9. En vertu des dispositions de l'article L. 761-1 du code de justice administrative, le tribunal ne peut pas faire bénéficier la partie tenue aux dépens ou la partie perdante du paiement par l'autre partie des frais qu'elle a exposés à l'occasion du litige soumis au juge. Les conclusions présentées à ce titre par le syndicat mixte du lac d'Annecy doivent dès lors être rejetées. Dans les circonstances de l'espèce, il n'y a pas lieu de mettre à la charge du syndicat mixte du lac d'Annecy la somme demandée par la SCI Le Cret d'Esty sur ce même fondement.

D É C I D E :

Article 1er :Le titre exécutoire n°01495 émis le 30 juin 2022 est annulé.

Article 2 :Le surplus des conclusions des parties est rejeté.

Article 3 :Le présent jugement sera notifié à la SCI Le Crest d'Esty ainsi qu'au syndicat mixte du lac d'Annecy.

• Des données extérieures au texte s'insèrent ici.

/-! ## Loads and stores (46_load_store) -/

/-- R191 to R195: the five loads, from the data segment and from the input port, and the addresses at which they
fault. What the port admits and gives (D12, D13), and that loads from IMEM fault (D11), are the spec's own decisions,
log entry 12. -/
def Obligations.LoadsReadDataOrInputOrFault : Prop :=
  PrimaryOpcode 0x20 (fun w => .lb (rtOf w) (rsOf w) (immOf w)) ∧
  PrimaryOpcode 0x24 (fun w => .lbu (rtOf w) (rsOf w) (immOf w)) ∧
  PrimaryOpcode 0x21 (fun w => .lh (rtOf w) (rsOf w) (immOf w)) ∧
  PrimaryOpcode 0x25 (fun w => .lhu (rtOf w) (rsOf w) (immOf w)) ∧
  PrimaryOpcode 0x23 (fun w => .lw (rtOf w) (rsOf w) (immOf w)) ∧
  ∀ (s : State) (rt rs : RegIdx) (off : BitVec 16),
    LoadBehaves (.lb rt rs off) s 1 (fun v => BitVec.ofInt 32 (BitVec.ofNat 8 v.toNat).toInt) rt rs off ∧
    LoadBehaves (.lbu rt rs off) s 1 (fun v => BitVec.ofNat 32 (v.toNat % 2 ^ 8)) rt rs off ∧
    LoadBehaves (.lh rt rs off) s 2 (fun v => BitVec.ofInt 32 (BitVec.ofNat 16 v.toNat).toInt) rt rs off ∧
    LoadBehaves (.lhu rt rs off) s 2 (fun v => BitVec.ofNat 32 (v.toNat % 2 ^ 16)) rt rs off ∧
    LoadBehaves (.lw rt rs off) s 4 (fun v => v) rt rs off

/-- R196, R197: LWL and LWR by the lane tables of mips1, or by the uninterpreted functions, and the addresses at which
they fault. The lanes and the parameter are the spec's own decision D20, log entry 12; the result under `opaque` is a
free value (log entry 7), and the statement holds whatever it is. -/
def Obligations.MergingLoadsFollowTheLanesOrFault : Prop :=
  PrimaryOpcode 0x22 (fun w => .lwl (rtOf w) (rsOf w) (immOf w)) ∧
  PrimaryOpcode 0x26 (fun w => .lwr (rtOf w) (rsOf w) (immOf w)) ∧
  ∀ (s : State) (rt rs : RegIdx) (off : BitVec 16),
    MergeBehaves (.lwl rt rs off) s lwlLanes Config.lwlF rt rs off ∧
    MergeBehaves (.lwr rt rs off) s lwrLanes Config.lwrF rt rs off

/-- The unaligned load of R198: under mips1, LWL at `a` and then LWR at `a + 3` leave the four bytes from `a` on in the
register, whatever it held before. -/
def Obligations.UnalignedLoadPair : Prop :=
  ∀ (s : State) (rt rs : RegIdx) (off : BitVec 16),
    s.params.lwlrMode = .mips1 → ¬ (rt = 0 ∧ s.params.r0Hardwired = true) →
    InData (effAddr s rs off) → InData (effAddr s rs off + 3) →
    ∃ t, exec (.lwl rt rs off) s = .next t ∧
      ∀ (rs' : RegIdx) (off' : BitVec 16), effAddr t rs' off' = effAddr s rs off + 3 →
        ∃ u, exec (.lwr rt rs' off') t = .next u ∧
          u.readReg rt = BitVec.ofNat 32 (bigEndian s.dmem (effAddr s rs off).toNat 4)

/-- R199 to R201: the three stores, to the data segment and to the output port, and the addresses at which they
fault. The byte SW emits and the port's widths are the spec's own decision D14, log entry 12. -/
def Obligations.StoresWriteDataOrOutputOrFault : Prop :=
  PrimaryOpcode 0x28 (fun w => .sb (rtOf w) (rsOf w) (immOf w)) ∧
  PrimaryOpcode 0x29 (fun w => .sh (rtOf w) (rsOf w) (immOf w)) ∧
  PrimaryOpcode 0x2B (fun w => .sw (rtOf w) (rsOf w) (immOf w)) ∧
  ∀ (s : State) (rt rs : RegIdx) (off : BitVec 16),
    StoreBehaves (.sb rt rs off) s 1 rt rs off ∧ StoreBehaves (.sh rt rs off) s 2 rt rs off ∧
    StoreBehaves (.sw rt rs off) s 4 rt rs off
end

Délibéré après l'audience du 7 octobre 2024, à laquelle siégeaient :

M. Pfauwadel, président,

Mme Permingeat, première conseillère,

M. Derollepot, premier conseiller.

Rendu public par mise à disposition au greffe le 22 octobre 2024.

Le rapporteur,

A. Derollepot

Le président,

T. Pfauwadel

Le greffier,

M. A

La République mande et ordonne au préfet de Haute-Savoie en ce qui le concerne ou à tous commissaires de justice à ce requis en ce qui concerne les voies de droit commun, contre les parties privées, de pourvoir à l'exécution de la présente décision.